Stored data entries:
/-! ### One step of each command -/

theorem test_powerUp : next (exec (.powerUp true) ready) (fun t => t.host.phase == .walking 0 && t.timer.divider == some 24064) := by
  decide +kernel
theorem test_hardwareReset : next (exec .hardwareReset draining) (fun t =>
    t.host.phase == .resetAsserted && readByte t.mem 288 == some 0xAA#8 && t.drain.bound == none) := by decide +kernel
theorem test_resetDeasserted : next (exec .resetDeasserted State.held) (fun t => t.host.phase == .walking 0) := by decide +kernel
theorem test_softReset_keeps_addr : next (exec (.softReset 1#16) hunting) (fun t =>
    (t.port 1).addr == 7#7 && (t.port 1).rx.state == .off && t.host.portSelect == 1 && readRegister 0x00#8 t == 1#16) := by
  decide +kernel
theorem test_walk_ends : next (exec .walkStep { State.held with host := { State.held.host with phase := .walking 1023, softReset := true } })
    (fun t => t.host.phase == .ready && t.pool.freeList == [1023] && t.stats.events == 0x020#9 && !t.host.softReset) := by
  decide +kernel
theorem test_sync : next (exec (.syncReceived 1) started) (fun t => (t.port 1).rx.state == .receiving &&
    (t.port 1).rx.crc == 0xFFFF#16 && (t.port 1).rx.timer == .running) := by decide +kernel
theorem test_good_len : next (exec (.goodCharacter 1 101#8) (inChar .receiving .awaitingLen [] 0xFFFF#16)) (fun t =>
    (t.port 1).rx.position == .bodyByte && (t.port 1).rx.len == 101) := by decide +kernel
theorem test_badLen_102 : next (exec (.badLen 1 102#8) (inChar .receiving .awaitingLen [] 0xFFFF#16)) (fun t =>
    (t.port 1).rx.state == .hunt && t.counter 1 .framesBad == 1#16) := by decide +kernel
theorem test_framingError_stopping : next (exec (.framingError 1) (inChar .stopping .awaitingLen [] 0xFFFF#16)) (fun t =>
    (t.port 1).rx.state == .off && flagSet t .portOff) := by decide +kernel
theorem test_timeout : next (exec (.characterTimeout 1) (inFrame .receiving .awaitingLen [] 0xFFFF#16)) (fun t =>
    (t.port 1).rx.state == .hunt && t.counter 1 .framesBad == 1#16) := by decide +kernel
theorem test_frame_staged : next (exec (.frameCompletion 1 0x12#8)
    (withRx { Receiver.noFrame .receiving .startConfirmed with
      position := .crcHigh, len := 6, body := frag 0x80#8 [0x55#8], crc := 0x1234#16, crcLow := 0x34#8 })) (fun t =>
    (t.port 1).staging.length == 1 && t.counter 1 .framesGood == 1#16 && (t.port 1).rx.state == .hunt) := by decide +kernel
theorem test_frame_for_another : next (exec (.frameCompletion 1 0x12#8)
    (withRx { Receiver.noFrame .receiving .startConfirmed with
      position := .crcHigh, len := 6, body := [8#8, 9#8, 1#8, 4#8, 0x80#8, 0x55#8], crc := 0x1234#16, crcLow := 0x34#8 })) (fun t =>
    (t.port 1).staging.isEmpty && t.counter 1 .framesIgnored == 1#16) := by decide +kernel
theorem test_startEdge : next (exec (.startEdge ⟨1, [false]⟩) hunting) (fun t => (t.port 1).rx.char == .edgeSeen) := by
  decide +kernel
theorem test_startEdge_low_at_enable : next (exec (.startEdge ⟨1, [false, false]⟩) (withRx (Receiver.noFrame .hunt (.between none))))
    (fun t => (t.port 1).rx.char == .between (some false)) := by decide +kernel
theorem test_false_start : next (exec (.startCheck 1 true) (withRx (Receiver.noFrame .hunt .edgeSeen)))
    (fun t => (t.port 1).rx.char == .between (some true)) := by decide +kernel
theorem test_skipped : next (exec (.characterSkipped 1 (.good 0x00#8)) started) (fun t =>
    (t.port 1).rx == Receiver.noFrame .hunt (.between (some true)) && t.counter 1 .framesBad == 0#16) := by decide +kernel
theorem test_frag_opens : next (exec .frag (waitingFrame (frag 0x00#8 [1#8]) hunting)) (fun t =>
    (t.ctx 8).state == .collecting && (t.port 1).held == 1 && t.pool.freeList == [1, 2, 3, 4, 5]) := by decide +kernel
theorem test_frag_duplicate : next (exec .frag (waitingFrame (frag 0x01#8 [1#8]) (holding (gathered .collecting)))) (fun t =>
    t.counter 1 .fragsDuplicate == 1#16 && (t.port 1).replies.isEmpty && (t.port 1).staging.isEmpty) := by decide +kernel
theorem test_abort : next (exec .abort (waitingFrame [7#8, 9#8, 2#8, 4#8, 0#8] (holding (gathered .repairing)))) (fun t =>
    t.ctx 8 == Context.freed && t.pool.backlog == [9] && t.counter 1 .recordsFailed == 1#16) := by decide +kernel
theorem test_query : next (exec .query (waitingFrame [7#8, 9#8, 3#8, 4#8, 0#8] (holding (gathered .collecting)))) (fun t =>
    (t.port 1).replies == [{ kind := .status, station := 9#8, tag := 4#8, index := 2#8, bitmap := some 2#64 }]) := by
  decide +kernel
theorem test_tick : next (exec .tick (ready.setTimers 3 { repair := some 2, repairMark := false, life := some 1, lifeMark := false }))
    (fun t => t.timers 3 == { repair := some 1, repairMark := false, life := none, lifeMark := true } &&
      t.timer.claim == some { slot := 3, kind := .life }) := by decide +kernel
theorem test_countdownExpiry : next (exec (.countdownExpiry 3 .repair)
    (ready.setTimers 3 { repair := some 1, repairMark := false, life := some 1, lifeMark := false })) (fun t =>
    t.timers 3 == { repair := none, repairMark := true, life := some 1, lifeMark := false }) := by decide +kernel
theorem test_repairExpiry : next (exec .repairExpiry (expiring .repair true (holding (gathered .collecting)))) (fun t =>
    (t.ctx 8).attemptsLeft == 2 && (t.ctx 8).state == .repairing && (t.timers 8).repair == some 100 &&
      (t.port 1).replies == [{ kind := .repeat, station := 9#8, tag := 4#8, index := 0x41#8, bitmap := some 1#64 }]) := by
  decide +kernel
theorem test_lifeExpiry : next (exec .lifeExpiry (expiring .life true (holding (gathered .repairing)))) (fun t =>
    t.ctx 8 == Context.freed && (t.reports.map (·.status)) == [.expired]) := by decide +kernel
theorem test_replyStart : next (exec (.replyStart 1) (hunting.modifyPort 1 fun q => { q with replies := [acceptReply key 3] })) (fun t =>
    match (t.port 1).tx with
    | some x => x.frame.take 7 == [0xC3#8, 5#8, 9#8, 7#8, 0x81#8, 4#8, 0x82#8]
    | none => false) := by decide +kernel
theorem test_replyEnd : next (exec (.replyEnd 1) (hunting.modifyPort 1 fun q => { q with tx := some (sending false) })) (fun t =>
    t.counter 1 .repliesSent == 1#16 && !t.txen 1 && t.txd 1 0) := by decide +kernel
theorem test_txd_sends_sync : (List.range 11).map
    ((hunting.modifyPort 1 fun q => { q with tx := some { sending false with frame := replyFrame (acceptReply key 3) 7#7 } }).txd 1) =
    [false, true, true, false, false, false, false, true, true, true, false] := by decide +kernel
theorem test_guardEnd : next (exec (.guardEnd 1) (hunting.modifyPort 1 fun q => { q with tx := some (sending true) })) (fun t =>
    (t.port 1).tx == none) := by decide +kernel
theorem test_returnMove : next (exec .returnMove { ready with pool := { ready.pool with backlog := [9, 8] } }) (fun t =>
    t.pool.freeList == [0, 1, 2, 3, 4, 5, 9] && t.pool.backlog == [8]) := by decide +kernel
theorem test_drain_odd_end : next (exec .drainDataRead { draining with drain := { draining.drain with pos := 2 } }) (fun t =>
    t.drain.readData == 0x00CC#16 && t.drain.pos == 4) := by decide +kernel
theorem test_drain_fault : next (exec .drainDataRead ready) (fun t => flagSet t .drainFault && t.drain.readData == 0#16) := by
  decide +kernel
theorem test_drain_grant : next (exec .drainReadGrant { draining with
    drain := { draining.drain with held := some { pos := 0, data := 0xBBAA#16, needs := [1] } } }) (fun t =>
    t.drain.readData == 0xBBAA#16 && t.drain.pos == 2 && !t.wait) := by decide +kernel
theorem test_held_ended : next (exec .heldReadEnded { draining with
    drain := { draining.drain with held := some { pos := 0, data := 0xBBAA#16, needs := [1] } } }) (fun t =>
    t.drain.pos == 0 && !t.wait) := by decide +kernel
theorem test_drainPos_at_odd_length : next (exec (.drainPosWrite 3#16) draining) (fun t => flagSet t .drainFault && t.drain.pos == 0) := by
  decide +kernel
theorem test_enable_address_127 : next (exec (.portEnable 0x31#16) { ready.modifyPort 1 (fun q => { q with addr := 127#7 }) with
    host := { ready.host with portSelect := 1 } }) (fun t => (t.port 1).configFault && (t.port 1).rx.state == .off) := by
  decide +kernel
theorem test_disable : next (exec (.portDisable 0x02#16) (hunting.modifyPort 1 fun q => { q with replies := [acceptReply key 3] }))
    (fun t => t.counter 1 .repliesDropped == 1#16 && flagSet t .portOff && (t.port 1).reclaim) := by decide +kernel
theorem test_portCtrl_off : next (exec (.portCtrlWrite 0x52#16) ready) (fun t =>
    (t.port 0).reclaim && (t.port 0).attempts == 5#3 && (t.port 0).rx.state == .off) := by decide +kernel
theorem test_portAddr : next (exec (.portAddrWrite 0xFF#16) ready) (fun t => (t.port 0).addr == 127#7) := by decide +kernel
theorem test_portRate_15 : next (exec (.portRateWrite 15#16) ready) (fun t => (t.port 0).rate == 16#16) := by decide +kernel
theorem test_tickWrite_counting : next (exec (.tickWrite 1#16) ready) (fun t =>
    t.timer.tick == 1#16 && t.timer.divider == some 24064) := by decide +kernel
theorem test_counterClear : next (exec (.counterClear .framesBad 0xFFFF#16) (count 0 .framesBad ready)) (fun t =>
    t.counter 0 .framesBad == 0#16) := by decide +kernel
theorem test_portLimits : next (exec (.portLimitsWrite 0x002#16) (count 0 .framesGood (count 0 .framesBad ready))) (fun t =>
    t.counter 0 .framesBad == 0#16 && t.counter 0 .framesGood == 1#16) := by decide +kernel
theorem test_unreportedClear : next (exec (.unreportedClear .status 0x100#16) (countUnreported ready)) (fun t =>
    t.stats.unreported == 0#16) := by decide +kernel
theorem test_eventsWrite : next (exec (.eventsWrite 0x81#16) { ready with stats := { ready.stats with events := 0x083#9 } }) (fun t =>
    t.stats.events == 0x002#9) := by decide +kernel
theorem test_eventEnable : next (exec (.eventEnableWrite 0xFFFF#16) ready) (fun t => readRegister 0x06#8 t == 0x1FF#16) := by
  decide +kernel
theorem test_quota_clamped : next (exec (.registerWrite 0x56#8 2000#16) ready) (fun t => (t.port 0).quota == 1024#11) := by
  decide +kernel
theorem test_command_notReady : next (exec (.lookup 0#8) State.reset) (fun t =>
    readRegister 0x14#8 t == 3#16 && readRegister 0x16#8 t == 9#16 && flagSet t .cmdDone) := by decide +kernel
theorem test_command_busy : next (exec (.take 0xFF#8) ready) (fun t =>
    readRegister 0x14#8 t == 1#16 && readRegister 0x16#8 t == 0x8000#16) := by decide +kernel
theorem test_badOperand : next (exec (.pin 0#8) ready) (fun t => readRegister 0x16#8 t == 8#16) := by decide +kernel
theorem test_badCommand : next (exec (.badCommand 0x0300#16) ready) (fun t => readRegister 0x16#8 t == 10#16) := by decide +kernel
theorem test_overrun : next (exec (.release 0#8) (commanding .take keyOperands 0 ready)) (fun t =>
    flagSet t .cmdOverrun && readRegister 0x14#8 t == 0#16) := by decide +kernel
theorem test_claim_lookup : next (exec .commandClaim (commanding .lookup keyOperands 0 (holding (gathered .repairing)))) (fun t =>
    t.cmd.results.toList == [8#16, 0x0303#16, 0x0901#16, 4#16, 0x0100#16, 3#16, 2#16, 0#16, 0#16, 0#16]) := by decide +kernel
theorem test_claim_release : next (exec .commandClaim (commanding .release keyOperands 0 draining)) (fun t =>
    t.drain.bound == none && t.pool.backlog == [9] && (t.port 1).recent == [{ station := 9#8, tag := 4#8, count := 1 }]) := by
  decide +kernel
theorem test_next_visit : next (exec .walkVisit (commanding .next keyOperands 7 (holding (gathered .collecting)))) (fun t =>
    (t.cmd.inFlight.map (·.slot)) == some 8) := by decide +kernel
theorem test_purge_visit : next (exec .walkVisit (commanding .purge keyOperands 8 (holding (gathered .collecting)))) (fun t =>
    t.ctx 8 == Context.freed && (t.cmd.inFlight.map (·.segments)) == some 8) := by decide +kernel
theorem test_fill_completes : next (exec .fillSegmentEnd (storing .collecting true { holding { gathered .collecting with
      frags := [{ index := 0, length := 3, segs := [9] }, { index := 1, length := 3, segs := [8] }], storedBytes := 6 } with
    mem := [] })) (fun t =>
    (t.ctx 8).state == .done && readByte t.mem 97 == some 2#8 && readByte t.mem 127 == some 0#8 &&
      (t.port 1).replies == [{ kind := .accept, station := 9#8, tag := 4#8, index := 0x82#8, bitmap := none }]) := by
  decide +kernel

▶ WHAT THIS TASK INVOLVES
Look for the word "sending". Copy out every line of the data that has it.

▶ RESULT OF THIS EXERCISE
theorem test_replyEnd : next (exec (.replyEnd 1) (hunting.modifyPort 1 fun q => { q with tx := some (sending false) })) (fun t =>
    ((hunting.modifyPort 1 fun q => { q with tx := some { sending false with frame := replyFrame (acceptReply key 3) 7#7 } }).txd 1) =
theorem test_guardEnd : next (exec (.guardEnd 1) (hunting.modifyPort 1 fun q => { q with tx := some (sending true) })) (fun t =>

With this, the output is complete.